Reliability Analysis Methods for Structural Engineering.

Calculate the failure probability of civil engineering problems with Level I up to Level III Methods. Have fun and enjoy. References: Spaethe (1991, ISBN:3-211-82348-4) "Die Sicherheit tragender Baukonstruktionen", AU,BECK (2001) "Estimation of small failure probabilities in high dimensions by subset simulation." <doi:10.1016/S0266-8920(01)00019-4>, Breitung (1989) "Asymptotic approximations for probability integrals." <doi:10.1016/0266-8920(89)90024-6>.

TesiproV

The goal of TesiproV is to provide a flexible framework for probabilistic reliability analysis of structural systems. It implements several state-of-the-art algorithms (FORM, SORM, MVFOSM and Monte-Carlo methods) and supports parametric studies through reference classes such as SYS_PROB, SYS_PARAM, and SYS_LSF.

Installation

The stable release will be available on CRAN soon. Until then you can install directly from our GitLab server:

# install.packages("remotes")
remotes::install_gitlab("ls-massivbau/tesiprov", host = "gitlab.tu-dortmund.de")

You can install the development version of TesiproV via the gitLab Server of the TU Dortmund University: https://gitlab.tu-dortmund.de/ls-massivbau/tesiprov

If you need any permissions, please contact the project authors (see below).

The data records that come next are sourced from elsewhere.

/-! ### Transactor: TR vectors and the examples of R105, R106 -/

/-- TR-1 -/
theorem test_wrreg_ok :
    gives (stepOn (start .busOpen .both 0x00#8 [yes []]) 0x01000003#32) ⟨.ok, 0#32⟩
      [⟨.bw 0x80#8 0x03#8, .ok []⟩] .busOpen .both = true := by decide
/-- TR-17: HARDFAIL does not cover BW. -/
theorem test_wrreg_err_under_hardfail :
    gives (stepOn (start .busOpen .both 0x01#8 [.err]) 0x010F0001#32) ⟨.busError, 1#32⟩
      [⟨.bw 0x8F#8 0x01#8, .err⟩] .busOpen .both = true := by decide
/-- TR-5 -/
theorem test_rd8_ok :
    gives (stepOn (start .configured .both 0x00#8 [yes [0xAB#8]]) 0x02140000#32) ⟨.ok, 0xAB#32⟩
      [⟨.br 0x94#8, .ok [0xAB#8]⟩] .configured .both = true := by decide
/-- TR-7 -/
theorem test_rd8_hardfail :
    gives (stepOn (start .configured .both 0x01#8 [.err]) 0x02140000#32) ⟨.busError, 1#32⟩
      [⟨.br 0x94#8, .err⟩] .failed .both = true := by decide
/-- TR-14 -/
theorem test_rd16_composed_odd :
    gives (stepOn (start .busOpen .both 0x00#8 [yes [0x01#8], yes [0x02#8]]) 0x03150000#32) ⟨.ok, 0x0201#32⟩
      [⟨.br 0x95#8, .ok [0x01#8]⟩, ⟨.br 0x96#8, .ok [0x02#8]⟩] .busOpen .both = true := by decide
/-- The native example of R106. -/
theorem test_rd16_native :
    gives (stepOn (start .configured .both 0x02#8 [yes [0x34#8, 0x12#8]]) 0x03140000#32) ⟨.ok, 0x1234#32⟩
      [⟨.wr 0x94#8, .ok [0x34#8, 0x12#8]⟩] .configured .both = true := by decide
/-- TR-15 -/
theorem test_rdblk_one_byte :
    after (stepOn (start .busOpen .both 0x00#8 [yes [0x77#8, 0x55#8]]) 0x041F0001#32) (fun t =>
      t.responses == [⟨.ok, 1#32⟩] && t.log == [⟨.kr 0x9F#8 1, .ok [0x77#8]⟩] && t.blkbuf[0] == 0x77#8 &&
        t.blkbuf[1] == 0x00#8) = true := by decide
/-- TR-16 -/
theorem test_rdblk_err :
    after (stepOn (start .busOpen .both 0x01#8 [.err]) 0x04140008#32) (fun t =>
      t.responses == [⟨.busError, 1#32⟩] && t.state == .busOpen && t.blkbuf == State.reset.blkbuf) = true := by decide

Parallel computing configuration

TesiproV automatically configures parallel execution using the parallel and future packages. By default up to 4 cores are used for outer parallelisation (ProbMachines), while inner Monte-Carlo simulations manage their own threads. You can change this behaviour with environment variables before loading the package:

Sys.setenv(TesiproV.max_workers = "8") # allow up to 8 workers
Sys.setenv(TesiproV.future = "multisession") # choose backend explicitly
library(TesiproV)

For details see the help page of .onLoad() or your system’s documentation.

Example

This is a basic example which shows how to define a limit-state function and run a FORM analysis:

library("TesiproV")
Var1 <- PROB_BASEVAR(Id = 1, Name = "X1", DistributionType = "norm", Mean = 0.25, Sd = 1) # kN/m²
Var2 <- PROB_BASEVAR(Id = 2, Name = "X2", DistributionType = "norm", Mean = 0.25, Sd = 1) # m

lsf <- SYS_LSF(vars = list(Var1, Var2), name = "UQLab 2d_hat")
lsf$func <- function(X1, X2) {
  return(20 - (X1 - X2)^2 - 8 * (X1 + X2 - 4)^3)
}

form <- PROB_MACHINE(name = "FORM Rack.-Fieß.", fCall = "FORM")

ps <- SYS_PROB(
  sys_input = list(lsf),
  probMachines = list(form)
)
ps$runMachines()
ps$beta_single
#>                     UQLab 2d_hat
#> FORM Rack.-Fieß. 3.4345652859862

Parametric study example

A simple sweep over different mean values can be performed with PARAM_BASEVAR and SYS_PARAM:

pvar <- PARAM_BASEVAR(
  Name = "E_mod",
  DistributionType = "norm",
  ParamType = "Mean",
  ParamValues = c(30e3, 35e3, 40e3)
)

lsf_param <- SYS_LSF(vars = list(pvar), name = "ParamStudy")
lsf_param$func <- function(E_mod) {
  E_mod / 1000 - 30
}

machine_form <- PROB_MACHINE(name = "FORM", fCall = "FORM")

ps_param <- SYS_PARAM(
  sys_input = list(lsf_param),
  probMachines = list(machine_form)
)
ps_param$runMachines()
print(ps_param$beta_params)

Recent changes

Version 0.9.5 introduces major refactoring:

  • Improved consistency between probabilistic objects (SYS_PROB, SYS_PARAM, …).
  • Corrected implementation of the Gumbel distribution in $prepare().
  • Enhanced error handling in $check() for limit-state functions.
  • Automatic parallel plan configuration via .onLoad() with capped worker pool (default 4 cores).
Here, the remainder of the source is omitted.